■ What you have to do ■
Each line of the records is to be copied verbatim.
── Source material
-- ==== Sys2Proof/WellFormed.lean ====
section
/-! DEFINITION. Which commands are well formed: operands that name a function, a port, a unit, a lane, a thread, a channel or another instance
name one that the device has (R75, R88), and written values fit their registers (R78). -/

namespace Sys2Proof

/-- A function that the device has: sixteen virtual ones (R75). -/
def Func.wf : Func → Bool
  | .vf n => decide (n < 16)
  | _ => true

/-- A port (R88). -/
def portOk (n : Nat) : Bool := decide (n < 256)

/-- A control thread (R88). -/
def threadOk (n : Nat) : Bool := decide (n < 144)

/-- A rewrite cluster (R88). -/
def clusterOk (n : Nat) : Bool := decide (n < 32)

/-- A rewrite engine of a cluster (R385). -/
def engineOk (n : Nat) : Bool := decide (n < 25)

/-- A unit ID of R14. -/
def unitOk (n : Nat) : Bool := Machine.unitAssigned n

/-- A slice group (R88). -/
def groupOk (n : Nat) : Bool := decide (n < 4)

/-- A DMA channel (R88). -/
def channelOk (n : Nat) : Bool := decide (n < 80)

/-- A slice of a group (R11). -/
def sliceOk (n : Nat) : Bool := decide (n < 13)

/-- A scope (R49). -/
def scopeOk (n : Nat) : Bool := decide (n < 17)

/-- An HBM stack (R88). -/
def stackOk (n : Nat) : Bool := decide (n < 4)

/-- A core position (R88). -/
def positionOk (n : Nat) : Bool := decide (n < 18)

/-- A replica of the tables. -/
def replicaOk (n : Nat) : Bool := decide (n < 4)

/-- The unit ID of a pseudo-channel (R525): 32 in each of four stacks. -/
def hbmUnitOk (n : Nat) : Bool := decide (0x900 ≤ n ∧ n < 0x980)

/-- A unit of a replica of the table memory: 1,631,118 (R189). -/
def tableUnitOk (n : Nat) : Bool := decide (n < 1631118)

/-- A physical search bank of a replica: 32 and two spares (R232). -/
def searchBankOk (n : Nat) : Bool := decide (n < 34)

/-- A partition: sixteen tenants and H (R75). -/
def partOk (n : Nat) : Bool := decide (n < 17)

/-- An address of a base address register's space (R76). -/
def addrOk (n : Nat) : Bool := decide (n < 2 ^ 26)
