/-- R133, R146, R148, R150, R283. FRAME_END and FRAGMENT_RX. Model's own readings in it: log entries 32, 34. -/
def Obligations.FrameEndsAndFragmentsAreCounted : Prop :=
  (∀ (s : State) (p id n m : Nat) (pmac : Bool) (bytes : List Byte) (f : Frame), s.rxFrame p pmac = some id → s.frame id = some f →
    f.failed = false → f.ended = false → f.switched = false → 64 ≤ f.len + bytes.length → f.len + bytes.length ≤ s.maxFrame f.tag f.port →
    (f.alloc = true → f.len + bytes.length ≤ s.bufSizeOf f.handle) →
    goesTo (exec (.frameEnd p pmac bytes (true, n, m)) s) fun t =>
      countedUp s t F.MAC_CNT.count f.port 0 1 ∧ countedUp s t F.MAC_CNT.count f.port 1 (f.len + bytes.length) ∧
      (s.portState p = pUp → countedUp s t F.MAC_CNT.count p 23 n ∧ countedUp s t F.MAC_CNT.count p 24 m) ∧
      ∃ g, t.frame id = some g ∧ g.ended = true ∧ g.bytes = f.bytes ++ bytes ∧ g.len = f.len + bytes.length) ∧
  (∀ (s : State) (p id n m : Nat) (pmac : Bool) (bytes : List Byte) (f : Frame), s.rxFrame p pmac = some id → s.frame id = some f →
    f.failed = false → f.ended = false → f.switched = false → f.len + bytes.length ≤ s.maxFrame f.tag f.port →
    (f.alloc = true → f.len + bytes.length ≤ s.bufSizeOf f.handle) →
    goesTo (exec (.frameEnd p pmac bytes (false, n, m)) s) fun t =>
      countedUp s t F.MAC_CNT.count f.port (if f.pmac then 5 else if f.len + bytes.length < 64 then 4 else 2) 1) ∧
  (∀ (s : State) (p count : Nat) (crcOk final : Bool) (bytes : List Byte), s.portState p = pUp → s.mmOn p = true →
    (s.port p).reasm = none →
    goesTo (exec (.fragmentRx p false count bytes crcOk final) s) fun t =>
      countedUp s t F.MAC_CNT.count p 8 1 ∧ countedUp s t F.MAC_CNT.count p 5 1 ∧ t.frames = s.frames) ∧
  (∀ (s : State) (p id : Nat) (bytes : List Byte) (f : Frame), s.portState p = pUp → s.mmOn p = true → (s.port p).reasm = some id →
    s.frame id = some f → 60 ≤ bytes.length → f.len + bytes.length ≤ s.maxFrame f.tag f.port →
    (f.alloc = true → f.len + bytes.length ≤ s.bufSizeOf f.handle) →
    goesTo (exec (.fragmentRx p false (s.port p).fragCount bytes true false) s) fun t =>
      countedUp s t F.MAC_CNT.count p 8 1 ∧ (t.port p).fragCount = ((s.port p).fragCount + 1) % 4 ∧
      ∃ g, t.frame id = some g ∧ g.bytes = f.bytes ++ bytes ∧ g.ended = f.ended)

/-- R155, R157, R158, R165, R555. WAKE_MARK_RETRY, SPRAYER_TARGET, SLICE_READY, SLICE_DRAINED and SLOWNESS_WINDOW_END.
Model's own readings in it: log entries 37, 63, 71. -/
def Obligations.SlicesWakeAndSleep : Prop :=
  (∀ (s : State) (g n : Nat) (l : List Nat), s.belowMark g = true → s.slicesIn g slAsleep = n :: l → s.upSlices g < s.maxSlices g →
    goesTo (exec (.wakeMarkRetry g) s) fun t => t.sliceState g n = slWaking ∧ countedUp s t F.SPR_CNT.count g 7 1) ∧
  (∀ (s : State) (g : Nat), goesTo (exec (.sprayerTarget g) s) fun t =>
    t.fget F.SPR_STATUS.target g = s.sliceTarget g (s.group g).accepted % 2 ^ (F.SPR_STATUS.target.hi + 1 - F.SPR_STATUS.target.lo) ∧
    (t.group g).accepted = 0) ∧
  (∀ (s : State) (g n : Nat), g < 4 → n < 13 → s.sliceState g n = slWaking → (∀ p ∈ s.flt.promos, p.spare ≠ sliceUnit g n) →
    goesTo (exec (.sliceReady g n) s) fun t => t.sliceState g n = slActive) ∧
  (∀ (s : State) (g n : Nat), g < 4 → n < 13 → s.sliceState g n = slDraining → (s.slice g n).fifoE = [] → (s.slice g n).fifoG = [] → (s.slice g n).pipe = [] →
    (s.slice g n).drainTo ≠ slBench →
    goesTo (exec (.sliceDrained g n) s) fun t => t.sliceState g n = slAsleep) ∧
  (∀ (s : State) (g n : Nat), g < 4 → n < 13 → goesTo (exec (.slownessWindowEnd g n) s) fun t =>
    t.fget F.SPR_SLICE.slowness g n = 0 ∧ (t.slice g n).marked = false ∧ (t.slice g n).advised = false ∧
    t.flag F.SPR_SLICE.slow g n = ((s.slice g n).marked && s.flag F.SPR_SLICE.slow g n))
────
■ Solution for this task ■
-- ==== Sys2Proof/WellFormed.lean ====
section
/-! DEFINITION. Which commands are well formed: operands that name a function, a port, a unit, a lane, a thread, a channel or another instance
name one that the device has (R75, R88), and written values fit their registers (R78). -/

namespace Sys2Proof

/-- A function that the device has: sixteen virtual ones (R75). -/
def Func.wf : Func → Bool
  | .vf n => decide (n < 16)
  | _ => true

/-- A port (R88). -/
def portOk (n : Nat) : Bool := decide (n < 256)

/-- A control thread (R88). -/
def threadOk (n : Nat) : Bool := decide (n < 144)

/-- A rewrite cluster (R88). -/
def clusterOk (n : Nat) : Bool := decide (n < 32)

/-- A rewrite engine of a cluster (R385). -/
def engineOk (n : Nat) : Bool := decide (n < 25)

/-- A unit ID of R14. -/
def unitOk (n : Nat) : Bool := Machine.unitAssigned n

/-- A slice group (R88). -/
def groupOk (n : Nat) : Bool := decide (n < 4)

/-- A DMA channel (R88). -/
def channelOk (n : Nat) : Bool := decide (n < 80)

/-- A slice of a group (R11). -/
def sliceOk (n : Nat) : Bool := decide (n < 13)

/-- A scope (R49). -/
def scopeOk (n : Nat) : Bool := decide (n < 17)

/-- An HBM stack (R88). -/
def stackOk (n : Nat) : Bool := decide (n < 4)

/-- A core position (R88). -/
def positionOk (n : Nat) : Bool := decide (n < 18)

/-- A replica of the tables. -/
def replicaOk (n : Nat) : Bool := decide (n < 4)

/-- The unit ID of a pseudo-channel (R525): 32 in each of four stacks. -/
def hbmUnitOk (n : Nat) : Bool := decide (0x900 ≤ n ∧ n < 0x980)

/-- A unit of a replica of the table memory: 1,631,118 (R189). -/
def tableUnitOk (n : Nat) : Bool := decide (n < 1631118)

/-- A physical search bank of a replica: 32 and two spares (R232). -/
def searchBankOk (n : Nat) : Bool := decide (n < 34)

/-- A partition: sixteen tenants and H (R75). -/
def partOk (n : Nat) : Bool := decide (n < 17)

/-- An address of a base address register's space (R76). -/
def addrOk (n : Nat) : Bool := decide (n < 2 ^ 26)
/-- R133, R146, R148, R150, R283. FRAME_END and FRAGMENT_RX. Model's own readings in it: log entries 32, 34. -/
def Obligations.FrameEndsAndFragmentsAreCounted : Prop :=
  (∀ (s : State) (p id n m : Nat) (pmac : Bool) (bytes : List Byte) (f : Frame), s.rxFrame p pmac = some id → s.frame id = some f →
    f.failed = false → f.ended = false → f.switched = false → 64 ≤ f.len + bytes.length → f.len + bytes.length ≤ s.maxFrame f.tag f.port →
    (f.alloc = true → f.len + bytes.length ≤ s.bufSizeOf f.handle) →
    goesTo (exec (.frameEnd p pmac bytes (true, n, m)) s) fun t =>
      countedUp s t F.MAC_CNT.count f.port 0 1 ∧ countedUp s t F.MAC_CNT.count f.port 1 (f.len + bytes.length) ∧
      (s.portState p = pUp → countedUp s t F.MAC_CNT.count p 23 n ∧ countedUp s t F.MAC_CNT.count p 24 m) ∧
      ∃ g, t.frame id = some g ∧ g.ended = true ∧ g.bytes = f.bytes ++ bytes ∧ g.len = f.len + bytes.length) ∧
  (∀ (s : State) (p id n m : Nat) (pmac : Bool) (bytes : List Byte) (f : Frame), s.rxFrame p pmac = some id → s.frame id = some f →
    f.failed = false → f.ended = false → f.switched = false → f.len + bytes.length ≤ s.maxFrame f.tag f.port →
    (f.alloc = true → f.len + bytes.length ≤ s.bufSizeOf f.handle) →
    goesTo (exec (.frameEnd p pmac bytes (false, n, m)) s) fun t =>
      countedUp s t F.MAC_CNT.count f.port (if f.pmac then 5 else if f.len + bytes.length < 64 then 4 else 2) 1) ∧
  (∀ (s : State) (p count : Nat) (crcOk final : Bool) (bytes : List Byte), s.portState p = pUp → s.mmOn p = true →
    (s.port p).reasm = none →
    goesTo (exec (.fragmentRx p false count bytes crcOk final) s) fun t =>
      countedUp s t F.MAC_CNT.count p 8 1 ∧ countedUp s t F.MAC_CNT.count p 5 1 ∧ t.frames = s.frames) ∧
  (∀ (s : State) (p id : Nat) (bytes : List Byte) (f : Frame), s.portState p = pUp → s.mmOn p = true → (s.port p).reasm = some id →
    s.frame id = some f → 60 ≤ bytes.length → f.len + bytes.length ≤ s.maxFrame f.tag f.port →
    (f.alloc = true → f.len + bytes.length ≤ s.bufSizeOf f.handle) →
    goesTo (exec (.fragmentRx p false (s.port p).fragCount bytes true false) s) fun t =>
      countedUp s t F.MAC_CNT.count p 8 1 ∧ (t.port p).fragCount = ((s.port p).fragCount + 1) % 4 ∧
      ∃ g, t.frame id = some g ∧ g.bytes = f.bytes ++ bytes ∧ g.ended = f.ended)

/-- R155, R157, R158, R165, R555. WAKE_MARK_RETRY, SPRAYER_TARGET, SLICE_READY, SLICE_DRAINED and SLOWNESS_WINDOW_END.
Model's own readings in it: log entries 37, 63, 71. -/
def Obligations.SlicesWakeAndSleep : Prop :=
  (∀ (s : State) (g n : Nat) (l : List Nat), s.belowMark g = true → s.slicesIn g slAsleep = n :: l → s.upSlices g < s.maxSlices g →
    goesTo (exec (.wakeMarkRetry g) s) fun t => t.sliceState g n = slWaking ∧ countedUp s t F.SPR_CNT.count g 7 1) ∧
  (∀ (s : State) (g : Nat), goesTo (exec (.sprayerTarget g) s) fun t =>
    t.fget F.SPR_STATUS.target g = s.sliceTarget g (s.group g).accepted % 2 ^ (F.SPR_STATUS.target.hi + 1 - F.SPR_STATUS.target.lo) ∧
    (t.group g).accepted = 0) ∧
  (∀ (s : State) (g n : Nat), g < 4 → n < 13 → s.sliceState g n = slWaking → (∀ p ∈ s.flt.promos, p.spare ≠ sliceUnit g n) →
    goesTo (exec (.sliceReady g n) s) fun t => t.sliceState g n = slActive) ∧
  (∀ (s : State) (g n : Nat), g < 4 → n < 13 → s.sliceState g n = slDraining → (s.slice g n).fifoE = [] → (s.slice g n).fifoG = [] → (s.slice g n).pipe = [] →
    (s.slice g n).drainTo ≠ slBench →
    goesTo (exec (.sliceDrained g n) s) fun t => t.sliceState g n = slAsleep) ∧
  (∀ (s : State) (g n : Nat), g < 4 → n < 13 → goesTo (exec (.slownessWindowEnd g n) s) fun t =>
    t.fget F.SPR_SLICE.slowness g n = 0 ∧ (t.slice g n).marked = false ∧ (t.slice g n).advised = false ∧
    t.flag F.SPR_SLICE.slow g n = ((s.slice g n).marked && s.flag F.SPR_SLICE.slow g n))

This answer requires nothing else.